True Happiness (part 8): Concluding Thoughts On The Subject

The past few days we have given thought to the subject of "happiness" based on Book 3 of Boethius' "Consolation of Philosophy." At this point one begins to wonder if it is possible for man to find happiness at all. Wealth is powerless to deliver on it's promises; honor and fame not only borrowed but are also not universally recognized; and the only land a man truly possess is his burial plot.

But have all these desires and seem to experience something called, "happiness."

"Waiting For Godot" by Samuel Beckett
If we step back and consider true happiness, we realize we find it at that moment when all things are balanced together, a unified whole. This returns us to the definition of happiness Lady Philosophy offers at the very beginning: "a state which is made perfect by the union of all good things."

Let me illustrate:
  • One person is happy to sit on the couch and drink his tea. 
  • Another person is happy to sneak up and pouring boiling water over the head of the first person. 
  • The second person may think himself to be happy but in fact he is not because there is no unity of good between the two people. 
  • Additionally, think about what kind disunity must have occurred within the second person to think of such a horrible act. 
Remember the Ice Bucket Challenge? How about Hot Water Challenge which has happened on purpose or as a prank that nearly kills a victim?

This is not a purely theoretical illustration but the principle occur in real life in the forms of how we relate to others daily. The principle shows in the way we drive, in how we wait in line, in how we shop, at our jobs, when we play. Our state of happiness shows in the way we strive for the unity of good things with others. Peace is evidence of happiness.

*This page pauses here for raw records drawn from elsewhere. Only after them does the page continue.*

/-- The upstream bridge: a Type 1 header, and a second function beside it. -/
def Chip.cfgUpstream (c : Chip) (r : Rx) (v : Nat) (reg : CfgReg) : Chip :=
  match reg with
  | .secBus => c.cfgField r (Reg.VSI_STATUS v) Bit.VSI_STATUS_INT_BUS
  | .subBus => c.cfgStore r v 0 3
  | .mse => c.cfgStore r v 0 keyMse
  | .bme => c.cfgStore r v 0 keyBme
  | .mcCtl => c.cfgStore r v 0 keyMcCtl
  | .mcBase hi => c.cfgStore r v 0 (keyMcBase hi)
  | .range n l => c.cfgStore r v 0 (64 + 2 * (n % 4) + b2n l)
  | .sbr => if r.tlp.kind = .cfgWr ∧ bitOf (cfgValue r.tlp) 0 = true then (c.cfgAnswer r stSC 0).sbrUpstream v else c.cfgAnswer r stSC 0
  | .headerType => c.cfgAnswer r stSC 0x81
  | .fixed f => c.cfgAnswer r stSC (f.bridge 0)
  | .aerUnc => c.cfgClear r v 0 keyAerUnc
  | .aerCor => c.cfgClear r v 0 keyAerCor
  | .aerSev => c.cfgSeverity r v 0
  | .linkCap => c.cfgPart r linkCapBits
  | .linkCtl => c.cfgStore r v 0 keyLinkCtl
  | .linkStatus => c.cfgPart r (c.linkBits (some r.port) true)
  | _ => c.cfgFree r

/-- The address bits of a BAR half of the Relay function that the host can write: BAR0 of 64 MiB, BAR2 of 32 MiB (Table 9.1). -/
def relayBarMask (i : Nat) (hi : Bool) : Word :=
  if i = 0 then (if hi then 0xFFFFFFFF else 0xFC000000) else if i = 2 then (if hi then 0xFFFFFFFF else 0xFE000000) else 0

/-- The bits of a BAR half that say its kind: 64-bit memory, not prefetchable. PRESUMED (log 166): the code is that of PCI. -/
def relayBarKind (i : Nat) (hi : Bool) : Nat := if (i = 0 ∨ i = 2) ∧ hi = false then 4 else 0

/-- A masked dword of the Relay function. -/
def Chip.cfgMasked (c : Chip) (r : Rx) (v key : Nat) (mask : Word) (kind : Nat) : Chip :=
  if r.tlp.kind = .cfgWr then (c.setCfg v 1 key (BitVec.ofNat 32 (cfgValue r.tlp) &&& mask)).cfgAnswer r stSC 0
  else c.cfgAnswer r stSC ((c.cfg v 1 key).toNat + kind)

/-- The value of a capability bit of the Relay function: it has no MSI or MSI-X capability (R267), the features that its port
does not support read 0 and those that it supports as Table 3.1 says (R2, R4); the manual gives it no multicast capability. -/
def FixedCap.relay (f : FixedCap) : Option Nat :=
  match f with
  | .mcGroups => none
  | .msix => some 0
  | .ecrcGen => some (f.bridge 1)
  | .ecrcCheck => some (f.bridge 1)
  | .dmwrRouting => some (f.bridge 1)
  | .aspmL0s => some (f.bridge 1)
  | .aspmL1 => some (f.bridge 1)
  | .l11 => some (f.bridge 1)
  | .l12 => some (f.bridge 1)
  | .egressControl => some (f.bridge 1)
  | .maxPayload => some (f.bridge 1)
  | .ariForwarding => some (f.bridge 1)
  | .linkIde => some (f.bridge 1)
  | .l0p => some (f.bridge 1)
  | .vc => some (f.bridge 1)
  | .msi => some (f.bridge 1)

/-- The Relay function (R265, R267): it has BAR0 and BAR2, of 64 bits each; the expansion ROM BAR has 4 MiB (R406). -/
def Chip.cfgRelay (c : Chip) (r : Rx) (v : Nat) (reg : CfgReg) : Chip :=
  let w := decide (r.tlp.kind = .cfgWr)
  let on := bitOf (cfgValue r.tlp) 0
  match reg with
  | .bme =>
    if w then (if on then (c.bmeSet v).relayPump else c.bmeClear v).cfgAnswer r stSC 0 else c.cfgAnswer r stSC (b2n (c.bme v))
  | .flr => if w && on then (c.cfgAnswer r stSC 0).relayFlr v else c.cfgAnswer r stSC 0
  | .mse => c.cfgMasked r v keyMse 1 0
  | .bar i hi =>
    if i = 0 ∨ i = 2 then c.cfgMasked r v (keyBar i hi) (relayBarMask i hi) (relayBarKind i hi) else c.cfgAnswer r stSC 0
  | .romBar => c.cfgMasked r v keyRom 0xFFC00001 0
  | .mps =>
    if w then (c.setCfg v 1 cfgMps (BitVec.ofNat 32 (min (cfgValue r.tlp) 5 + 1))).cfgAnswer r stSC 0
    else c.cfgAnswer r stSC ((c.cfg v 1 cfgMps).toNat - 1)
  | .mrrs =>
    if w then (c.setCfg v 1 cfgMrrs (BitVec.ofNat 32 (min (cfgValue r.tlp) 5 + 1))).cfgAnswer r stSC 0
    else c.cfgAnswer r stSC (if c.cfg v 1 cfgMrrs = 0 then 2 else (c.cfg v 1 cfgMrrs).toNat - 1)
  | .headerType => c.cfgAnswer r stSC 0x80
  | .intPin => c.cfgAnswer r stSC 0
  | .fixed f =>
    match f.relay with
    | some x => c.cfgAnswer r stSC x
    | none => c.cfgFree r
  | _ => c.cfgFree r

/-- A memory range of a vBridge. -/
def Chip.setRange (c : Chip) (v i n : Nat) (limit : Bool) (x : Nat) : Chip :=
  let b := (c.vsi.vbrs.find? (fun b => b.v == v && b.i == i)).getD { v, i }
  let rs := b.ranges ++ List.replicate (n + 1 - b.ranges.length) (1, 0)
  let old := rs.getD n (1, 0)
  let b := { b with ranges := rs.set n (if limit then (old.1, x) else (x, old.2)) }
  c.putVbrs (b :: c.vsi.vbrs.filter (fun y => !(y.v == v && y.i == i)))

/-- ACS Control of a vBridge: the services of Table 3.1; P2P Egress Control reads 0. -/
def Chip.cfgAcs (c : Chip) (r : Rx) (v i : Nat) : Chip :=
  if r.tlp.kind = .cfgWr then (c.setCfg v (2 + i) keyAcs (BitVec.ofNat 32 (cfgValue r.tlp) &&& 0x5F)).cfgAnswer r stSC 0
  else c.cfgAnswer r stSC (c.cfg v (2 + i) keyAcs).toNat

/-- The link below a vBridge is active: that of the bound port, or the presence of a bound function (R242). -/
def Chip.vbrActive (c : Chip) (v i : Nat) (port : Option Nat) : Bool :=
  match port with
  | some p => c.dlUp p
  | none => c.flag (Reg.VBR_STATE v i) Bit.VBR_STATE_PRESENT

/-- A vBridge: a Type 1 header. DPC exists only on kind PORT (Table 8.1), where DPC Completion Control and SYNTH_UR are one bit
(R92). -/
def Chip.cfgVbridge (c : Chip) (r : Rx) (v i : Nat) (reg : CfgReg) : Chip :=
  let w := decide (r.tlp.kind = .cfgWr)
  let x := cfgValue r.tlp
  let port := (c.vsi.ports.find? (fun b => b.1 == v && b.2.1 == i)).map (fun b => b.2.2)
  match reg with
  | .secBus => c.cfgField r (Reg.VBR_STATE v i) Bit.VBR_STATE_SEC_BUS
  | .subBus => c.cfgField r (Reg.VBR_STATE v i) Bit.VBR_STATE_SUB_BUS
  | .mse => c.cfgStore r v (2 + i) keyMse
  | .bme => c.cfgStore r v (2 + i) keyBme
  | .range n l =>
    let n := n % 4
    if w then (c.setRange v i n l x).cfgAnswer r stSC 0
    else
      let b := (c.vsi.vbrs.find? (fun b => b.v == v && b.i == i)).getD { v, i }
      let g := b.ranges.getD n (1, 0)
      c.cfgAnswer r stSC (if l then g.2 else g.1)
  | .sbr => if w && bitOf x 0 then (c.cfgAnswer r stSC 0).sbrVbridge v i else c.cfgAnswer r stSC 0
  | .headerType => c.cfgAnswer r stSC (if i % 8 = 0 ∧ i + 1 < c.fld (Reg.VSI_ID v) Bit.VSI_ID_VBR_COUNT then 0x81 else 1)
  | .fixed f => c.cfgAnswer r stSC (f.bridge (2 + i))
  | .aerUnc => c.cfgClear r v (2 + i) keyAerUnc
  | .aerCor => c.cfgClear r v (2 + i) keyAerCor
  | .aerSev => c.cfgSeverity r v (2 + i)
  | .acs => c.cfgAcs r v i
  | .slotCap => c.cfgPart r slotCapBits
  | .slotStatus =>
    if w then c.cfgClear r v (2 + i) keySlotStatus
    else c.cfgAnswer r stSC (setF (c.cfg v (2 + i) keySlotStatus) ⟨6, 6⟩ (c.fld (Reg.VBR_STATE v i) Bit.VBR_STATE_PRESENT)).toNat
  | .linkCap => c.cfgPart r linkCapBits
  | .linkCtl => c.cfgStore r v (2 + i) keyLinkCtl
  | .linkStatus => c.cfgPart r (c.linkBits port (c.vbrActive v i port))
  | .dpcEn => if port.isSome then c.cfgStore r v (2 + i) cfgDpcEn else c.cfgAnswer r stSC 0
  | .dpcCplCtl =>
    match port with
    | some p => c.cfgField r (Reg.PRT_CTRL p) Bit.PRT_CTRL_SYNTH_UR
    | none => c.cfgAnswer r stSC 0
  | .dpcStatus =>
    match port with
    | some p =>
      if w then (if bitOf x 0 then c.dpcRelease p else c).cfgAnswer r stSC 0
      else c.cfgAnswer r stSC (c.dpcWord p)
    | none => c.cfgAnswer r stSC 0
  | .dpcSoft =>
    match port with
    | some p => if w && bitOf x 0 && !c.shared p then (c.cfgAnswer r stSC 0).dpcSoftware p else c.cfgAnswer r stSC 0
    | none => c.cfgAnswer r stSC 0
  | _ => c.cfgFree r

/-- A manager write that would disturb a PF while a VF of it is bound to a VSI (R249). -/
def Chip.pfGuards (c : Chip) (p pf : Nat) (reg : CfgReg) (t : Tlp) : Bool :=
  let bound := c.vsi.hosts.any (fun h => h.local_ == some p && h.fn.pf == some pf) ||
    c.vsi.peers.any (fun b => b.port == p && b.pf == some pf)
  let x := cfgValue t
  decide (t.kind = .cfgWr) && bound && (match reg with
    | .vfEnable => !bitOf x 0
    | .numVfs => true
    | .vfBar _ => true
    | .flr => bitOf x 0
    | _ => false)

The telling feature of true happiness centers on UNITY OF ALL GOOD THINGS. The short list we considered these last few days fail at delivering happiness simply because they are fractured from the unity of all good things. They cannot be isolated as the sole source of happiness. There must be a UNITY OF ALL GOOD THINGS.

In closing there might be considered another word here for happiness (I wish I knew the original word translated into English as "happiness" in Boethius): contentment. If one is content, then all good things are kept in balance.